*** Opening of STORED DATA ***

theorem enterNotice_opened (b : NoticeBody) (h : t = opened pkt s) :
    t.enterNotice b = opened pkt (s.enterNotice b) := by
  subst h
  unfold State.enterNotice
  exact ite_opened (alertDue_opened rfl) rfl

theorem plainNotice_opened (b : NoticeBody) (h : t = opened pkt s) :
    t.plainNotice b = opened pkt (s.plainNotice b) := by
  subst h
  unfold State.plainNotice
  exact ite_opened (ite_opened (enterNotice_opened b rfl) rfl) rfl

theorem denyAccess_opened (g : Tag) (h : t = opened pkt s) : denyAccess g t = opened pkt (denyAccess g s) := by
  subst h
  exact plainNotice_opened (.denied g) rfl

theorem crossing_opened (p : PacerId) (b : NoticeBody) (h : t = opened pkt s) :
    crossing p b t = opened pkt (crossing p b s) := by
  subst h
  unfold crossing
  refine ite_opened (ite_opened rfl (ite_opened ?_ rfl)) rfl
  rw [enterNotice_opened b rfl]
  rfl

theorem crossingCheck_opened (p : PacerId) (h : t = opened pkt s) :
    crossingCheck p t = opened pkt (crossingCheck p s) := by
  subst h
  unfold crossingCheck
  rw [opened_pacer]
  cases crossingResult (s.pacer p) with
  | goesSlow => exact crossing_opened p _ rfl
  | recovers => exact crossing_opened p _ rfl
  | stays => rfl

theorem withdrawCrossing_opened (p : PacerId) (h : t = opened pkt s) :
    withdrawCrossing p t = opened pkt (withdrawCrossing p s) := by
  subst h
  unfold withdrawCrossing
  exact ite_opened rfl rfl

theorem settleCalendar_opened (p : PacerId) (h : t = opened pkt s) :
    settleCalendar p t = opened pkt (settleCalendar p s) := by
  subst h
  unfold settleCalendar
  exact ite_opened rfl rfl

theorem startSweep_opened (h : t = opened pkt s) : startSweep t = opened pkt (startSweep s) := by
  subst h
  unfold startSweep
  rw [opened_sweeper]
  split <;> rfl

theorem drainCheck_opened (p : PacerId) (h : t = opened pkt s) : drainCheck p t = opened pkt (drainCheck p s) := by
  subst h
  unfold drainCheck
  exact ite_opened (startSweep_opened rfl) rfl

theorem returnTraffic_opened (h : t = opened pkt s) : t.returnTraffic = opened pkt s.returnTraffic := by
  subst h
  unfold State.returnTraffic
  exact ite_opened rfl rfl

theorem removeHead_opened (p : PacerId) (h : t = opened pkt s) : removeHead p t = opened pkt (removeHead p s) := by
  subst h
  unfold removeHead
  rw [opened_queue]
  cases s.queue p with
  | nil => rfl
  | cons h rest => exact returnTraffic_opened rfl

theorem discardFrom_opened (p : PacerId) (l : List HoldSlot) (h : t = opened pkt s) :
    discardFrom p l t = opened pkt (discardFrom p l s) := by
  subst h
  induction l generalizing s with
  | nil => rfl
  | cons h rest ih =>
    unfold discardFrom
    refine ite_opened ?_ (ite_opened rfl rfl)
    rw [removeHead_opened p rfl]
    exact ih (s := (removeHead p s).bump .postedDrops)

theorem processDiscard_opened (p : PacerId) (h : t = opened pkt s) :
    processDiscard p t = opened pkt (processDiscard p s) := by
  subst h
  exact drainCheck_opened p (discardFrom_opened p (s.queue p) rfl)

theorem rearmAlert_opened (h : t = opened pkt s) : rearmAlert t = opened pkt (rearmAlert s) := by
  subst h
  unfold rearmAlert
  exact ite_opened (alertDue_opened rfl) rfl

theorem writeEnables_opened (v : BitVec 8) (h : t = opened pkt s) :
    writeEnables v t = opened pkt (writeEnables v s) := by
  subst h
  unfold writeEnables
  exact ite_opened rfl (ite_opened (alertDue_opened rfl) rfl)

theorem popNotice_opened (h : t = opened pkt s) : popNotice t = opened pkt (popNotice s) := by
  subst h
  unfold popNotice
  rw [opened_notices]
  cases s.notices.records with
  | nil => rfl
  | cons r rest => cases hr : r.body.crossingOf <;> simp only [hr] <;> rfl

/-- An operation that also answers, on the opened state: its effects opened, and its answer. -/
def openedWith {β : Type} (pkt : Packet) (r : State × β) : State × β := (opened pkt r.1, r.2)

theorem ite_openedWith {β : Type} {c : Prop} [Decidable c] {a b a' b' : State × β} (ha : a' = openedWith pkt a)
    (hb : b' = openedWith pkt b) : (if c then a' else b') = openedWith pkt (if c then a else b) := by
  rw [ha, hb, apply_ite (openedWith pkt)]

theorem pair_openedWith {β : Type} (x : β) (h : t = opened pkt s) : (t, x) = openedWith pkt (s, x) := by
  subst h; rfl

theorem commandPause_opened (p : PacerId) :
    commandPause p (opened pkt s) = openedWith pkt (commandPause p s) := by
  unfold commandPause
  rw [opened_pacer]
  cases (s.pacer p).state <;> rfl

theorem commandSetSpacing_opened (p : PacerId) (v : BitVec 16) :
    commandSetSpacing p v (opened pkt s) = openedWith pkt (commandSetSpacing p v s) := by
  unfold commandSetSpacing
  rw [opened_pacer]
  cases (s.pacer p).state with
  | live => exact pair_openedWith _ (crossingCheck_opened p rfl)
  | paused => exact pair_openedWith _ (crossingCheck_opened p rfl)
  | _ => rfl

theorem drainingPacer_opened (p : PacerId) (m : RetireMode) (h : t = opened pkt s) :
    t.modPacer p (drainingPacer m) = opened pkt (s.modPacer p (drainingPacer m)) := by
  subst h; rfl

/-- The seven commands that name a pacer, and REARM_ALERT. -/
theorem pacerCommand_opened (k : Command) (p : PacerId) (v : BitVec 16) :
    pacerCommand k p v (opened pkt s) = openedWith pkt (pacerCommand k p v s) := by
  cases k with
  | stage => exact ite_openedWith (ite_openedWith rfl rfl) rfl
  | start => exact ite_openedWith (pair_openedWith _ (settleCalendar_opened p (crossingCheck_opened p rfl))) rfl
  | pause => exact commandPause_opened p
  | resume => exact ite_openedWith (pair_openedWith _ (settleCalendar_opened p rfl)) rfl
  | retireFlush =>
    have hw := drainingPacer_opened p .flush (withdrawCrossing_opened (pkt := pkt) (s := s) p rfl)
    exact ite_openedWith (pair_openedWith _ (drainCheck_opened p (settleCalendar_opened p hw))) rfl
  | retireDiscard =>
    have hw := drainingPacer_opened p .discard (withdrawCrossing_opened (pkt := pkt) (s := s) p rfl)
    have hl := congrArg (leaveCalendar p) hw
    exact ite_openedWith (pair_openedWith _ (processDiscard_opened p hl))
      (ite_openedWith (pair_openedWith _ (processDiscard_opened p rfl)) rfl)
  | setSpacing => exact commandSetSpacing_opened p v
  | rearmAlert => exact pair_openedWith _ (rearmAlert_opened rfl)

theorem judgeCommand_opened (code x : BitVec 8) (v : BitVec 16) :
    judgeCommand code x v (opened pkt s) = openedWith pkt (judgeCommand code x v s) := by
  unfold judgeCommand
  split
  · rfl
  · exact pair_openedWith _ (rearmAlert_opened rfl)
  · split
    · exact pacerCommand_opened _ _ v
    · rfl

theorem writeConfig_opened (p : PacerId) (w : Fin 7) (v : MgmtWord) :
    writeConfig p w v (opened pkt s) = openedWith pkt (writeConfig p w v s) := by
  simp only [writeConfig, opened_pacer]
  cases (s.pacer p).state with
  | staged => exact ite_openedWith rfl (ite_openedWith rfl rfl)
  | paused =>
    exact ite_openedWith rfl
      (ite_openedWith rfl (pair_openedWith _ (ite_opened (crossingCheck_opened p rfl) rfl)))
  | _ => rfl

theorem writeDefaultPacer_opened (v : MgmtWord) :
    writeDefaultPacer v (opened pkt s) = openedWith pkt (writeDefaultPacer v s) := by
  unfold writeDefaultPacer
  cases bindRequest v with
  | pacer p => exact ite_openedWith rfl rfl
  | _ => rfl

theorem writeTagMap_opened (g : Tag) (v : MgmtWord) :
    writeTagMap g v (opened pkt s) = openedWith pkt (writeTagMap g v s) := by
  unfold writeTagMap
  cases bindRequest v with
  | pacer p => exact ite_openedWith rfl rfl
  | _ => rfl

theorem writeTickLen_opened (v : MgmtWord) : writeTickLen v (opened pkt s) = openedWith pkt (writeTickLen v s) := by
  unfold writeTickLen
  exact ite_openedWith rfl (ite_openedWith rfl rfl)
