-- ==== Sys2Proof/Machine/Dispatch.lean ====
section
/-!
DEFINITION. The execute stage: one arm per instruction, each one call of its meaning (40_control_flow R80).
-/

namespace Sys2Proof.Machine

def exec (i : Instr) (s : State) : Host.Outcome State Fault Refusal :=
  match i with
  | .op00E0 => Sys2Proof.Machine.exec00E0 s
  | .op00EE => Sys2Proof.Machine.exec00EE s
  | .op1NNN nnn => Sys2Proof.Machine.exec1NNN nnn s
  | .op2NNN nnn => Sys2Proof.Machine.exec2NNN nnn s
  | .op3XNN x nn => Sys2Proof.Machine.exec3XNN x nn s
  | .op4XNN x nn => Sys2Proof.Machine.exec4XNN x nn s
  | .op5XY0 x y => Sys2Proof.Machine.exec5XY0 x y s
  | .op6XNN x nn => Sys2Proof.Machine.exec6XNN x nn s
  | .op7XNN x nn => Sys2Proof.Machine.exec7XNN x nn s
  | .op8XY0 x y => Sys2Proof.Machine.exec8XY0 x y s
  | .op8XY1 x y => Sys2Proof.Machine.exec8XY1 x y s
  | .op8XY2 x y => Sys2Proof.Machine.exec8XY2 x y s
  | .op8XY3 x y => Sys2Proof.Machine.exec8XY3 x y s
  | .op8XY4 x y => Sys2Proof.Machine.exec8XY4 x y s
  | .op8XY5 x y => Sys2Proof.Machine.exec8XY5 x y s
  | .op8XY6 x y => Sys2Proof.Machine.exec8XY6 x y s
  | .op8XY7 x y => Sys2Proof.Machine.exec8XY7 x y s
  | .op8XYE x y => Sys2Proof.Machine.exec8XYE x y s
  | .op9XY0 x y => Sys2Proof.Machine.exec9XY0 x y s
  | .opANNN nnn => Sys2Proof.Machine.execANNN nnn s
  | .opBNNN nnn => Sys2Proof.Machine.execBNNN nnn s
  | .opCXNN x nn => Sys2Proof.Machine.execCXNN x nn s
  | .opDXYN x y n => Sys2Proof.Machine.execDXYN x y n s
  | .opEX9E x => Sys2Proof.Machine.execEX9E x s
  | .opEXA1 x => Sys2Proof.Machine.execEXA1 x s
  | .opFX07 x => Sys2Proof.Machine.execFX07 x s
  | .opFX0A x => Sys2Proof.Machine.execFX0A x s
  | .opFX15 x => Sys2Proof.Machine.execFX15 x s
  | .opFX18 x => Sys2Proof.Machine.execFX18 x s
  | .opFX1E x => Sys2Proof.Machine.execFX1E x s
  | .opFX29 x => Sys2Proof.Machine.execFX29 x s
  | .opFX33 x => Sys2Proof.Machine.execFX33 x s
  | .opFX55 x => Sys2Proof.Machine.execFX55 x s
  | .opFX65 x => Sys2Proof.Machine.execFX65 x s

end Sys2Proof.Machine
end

*** Close of STORED DATA ***

** PROMPT **
Reproduce verbatim the lines above, from the line with "theorem pacerCommand_opened (k" through the line with "(ite_openedWith rfl (pair_openedWith".

** YOUR SOLUTION **
theorem pacerCommand_opened (k : Command) (p : PacerId) (v : BitVec 16) :
    pacerCommand k p v (opened pkt s) = openedWith pkt (pacerCommand k p v s) := by
  cases k with
  | stage => exact ite_openedWith (ite_openedWith rfl rfl) rfl
  | start => exact ite_openedWith (pair_openedWith _ (settleCalendar_opened p (crossingCheck_opened p rfl))) rfl
  | pause => exact commandPause_opened p
  | resume => exact ite_openedWith (pair_openedWith _ (settleCalendar_opened p rfl)) rfl
  | retireFlush =>
    have hw := drainingPacer_opened p .flush (withdrawCrossing_opened (pkt := pkt) (s := s) p rfl)
    exact ite_openedWith (pair_openedWith _ (drainCheck_opened p (settleCalendar_opened p hw))) rfl
  | retireDiscard =>
    have hw := drainingPacer_opened p .discard (withdrawCrossing_opened (pkt := pkt) (s := s) p rfl)
    have hl := congrArg (leaveCalendar p) hw
    exact ite_openedWith (pair_openedWith _ (processDiscard_opened p hl))
      (ite_openedWith (pair_openedWith _ (processDiscard_opened p rfl)) rfl)
  | setSpacing => exact commandSetSpacing_opened p v
  | rearmAlert => exact pair_openedWith _ (rearmAlert_opened rfl)

theorem judgeCommand_opened (code x : BitVec 8) (v : BitVec 16) :
    judgeCommand code x v (opened pkt s) = openedWith pkt (judgeCommand code x v s) := by
  unfold judgeCommand
  split
  · rfl
  · exact pair_openedWith _ (rearmAlert_opened rfl)
  · split
    · exact pacerCommand_opened _ _ v
    · rfl

theorem writeConfig_opened (p : PacerId) (w : Fin 7) (v : MgmtWord) :
    writeConfig p w v (opened pkt s) = openedWith pkt (writeConfig p w v s) := by
  simp only [writeConfig, opened_pacer]
  cases (s.pacer p).state with
  | staged => exact ite_openedWith rfl (ite_openedWith rfl rfl)
  | paused =>
    exact ite_openedWith rfl
      (ite_openedWith rfl (pair_openedWith _ (ite_opened (crossingCheck_opened p rfl) rfl)))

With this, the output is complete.